→ Required action
Write out again, please, the records below from the first line to the line holding "IMUL rw,r/mw,iw /", inclusive, and nothing else.

→ Given records
+++++

/-- MUL r/mw / r/md, `F7 [4]` (R330). -/
def execMulRmv (rm : RM) (s : State) : Host.Outcome State Fault Refusal :=
  runInstr false (mulAcc s.osz.width rm) s

/-- IMUL r/mb, `F6 [5]` (R331). -/
def execImulRmb (rm : RM) (s : State) : Host.Outcome State Fault Refusal :=
  runInstr false (imulAcc .b8 rm) s

/-- IMUL r/mw / r/md, `F7 [5]` (R331). -/
def execImulRmv (rm : RM) (s : State) : Host.Outcome State Fault Refusal :=
  runInstr false (imulAcc s.osz.width rm) s

/-- DIV r/mb, `F6 [6]` (R332). -/
def execDivRmb (rm : RM) (s : State) : Host.Outcome State Fault Refusal :=
  runInstr false (divAcc .b8 rm) s

/-- DIV r/mw / r/md, `F7 [6]` (R332). -/
def execDivRmv (rm : RM) (s : State) : Host.Outcome State Fault Refusal :=
  runInstr false (divAcc s.osz.width rm) s

/-- IDIV r/mb, `F6 [7]` (R333). -/
def execIdivRmb (rm : RM) (s : State) : Host.Outcome State Fault Refusal :=
  runInstr false (idivAcc .b8 rm) s

/-- IDIV r/mw / r/md, `F7 [7]` (R333). -/
def execIdivRmv (rm : RM) (s : State) : Host.Outcome State Fault Refusal :=
  runInstr false (idivAcc s.osz.width rm) s

/-- IMUL rw,r/mw / rd,r/md, `0F AF [r]` (R331). -/
def execImulRvRmv (r : Reg) (rm : RM) (s : State) : Host.Outcome State Fault Refusal :=
  runInstr false (imulRegRm s.osz.width r rm) s

/-- IMUL rw,r/mw,ib / rd,r/md,ib, `6B [r] ib` (R331). -/
def execImulRvRmvIb (r : Reg) (rm : RM) (imm : Byte) (s : State) : Host.Outcome State Fault Refusal :=
  runInstr false (imulRegRmImm s.osz.width r rm (sext _ imm)) s

/-- IMUL rw,r/mw,iw / rd,r/md,id, `69 [r] iw/id` (R331). -/
def execImulRvRmvIv (r : Reg) (rm : RM) (imm : Sized) (s : State) : Host.Outcome State Fault Refusal :=
  runInstr false (imulRegRmImm s.osz.width r rm (Sized.at _ imm)) s

/-- TEST AL,ib, `A8 ib` (R365). -/
def execTestAlIb (imm : Byte) (s : State) : Host.Outcome State Fault Refusal :=
  runInstr false (testRm .b8 (.reg .al) imm) s

/-- TEST AX,iw / EAX,id, `A9 iw/id` (R365). -/
def execTestAxIv (imm : Sized) (s : State) : Host.Outcome State Fault Refusal :=
  runInstr false (testRm s.osz.width (.reg .eax) (Sized.at _ imm)) s

/-- TEST r/mb,rb, `84 [r]` (R365). -/
def execTestRmbRb (rm : RM) (r : Reg) (s : State) : Host.Outcome State Fault Refusal :=
  runInstr false (testRmReg .b8 rm r) s

/-- TEST r/mw,rw / r/md,rd, `85 [r]` (R365). -/
def execTestRmvRv (rm : RM) (r : Reg) (s : State) : Host.Outcome State Fault Refusal :=
  runInstr false (testRmReg s.osz.width rm r) s

end Sys2Proof.Machine
end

+++++

→ Answer box
/-- MUL r/mw / r/md, `F7 [4]` (R330). -/
def execMulRmv (rm : RM) (s : State) : Host.Outcome State Fault Refusal :=
  runInstr false (mulAcc s.osz.width rm) s

/-- IMUL r/mb, `F6 [5]` (R331). -/
def execImulRmb (rm : RM) (s : State) : Host.Outcome State Fault Refusal :=
  runInstr false (imulAcc .b8 rm) s

/-- IMUL r/mw / r/md, `F7 [5]` (R331). -/
def execImulRmv (rm : RM) (s : State) : Host.Outcome State Fault Refusal :=
  runInstr false (imulAcc s.osz.width rm) s

/-- DIV r/mb, `F6 [6]` (R332). -/
def execDivRmb (rm : RM) (s : State) : Host.Outcome State Fault Refusal :=
  runInstr false (divAcc .b8 rm) s

/-- DIV r/mw / r/md, `F7 [6]` (R332). -/
def execDivRmv (rm : RM) (s : State) : Host.Outcome State Fault Refusal :=
  runInstr false (divAcc s.osz.width rm) s

/-- IDIV r/mb, `F6 [7]` (R333). -/
def execIdivRmb (rm : RM) (s : State) : Host.Outcome State Fault Refusal :=
  runInstr false (idivAcc .b8 rm) s

/-- IDIV r/mw / r/md, `F7 [7]` (R333). -/
def execIdivRmv (rm : RM) (s : State) : Host.Outcome State Fault Refusal :=
  runInstr false (idivAcc s.osz.width rm) s

/-- IMUL rw,r/mw / rd,r/md, `0F AF [r]` (R331). -/
def execImulRvRmv (r : Reg) (rm : RM) (s : State) : Host.Outcome State Fault Refusal :=
  runInstr false (imulRegRm s.osz.width r rm) s

/-- IMUL rw,r/mw,ib / rd,r/md,ib, `6B [r] ib` (R331). -/
def execImulRvRmvIb (r : Reg) (rm : RM) (imm : Byte) (s : State) : Host.Outcome State Fault Refusal :=
  runInstr false (imulRegRmImm s.osz.width r rm (sext _ imm)) s

/-- IMUL rw,r/mw,iw / rd,r/md,id, `69 [r] iw/id` (R331). -/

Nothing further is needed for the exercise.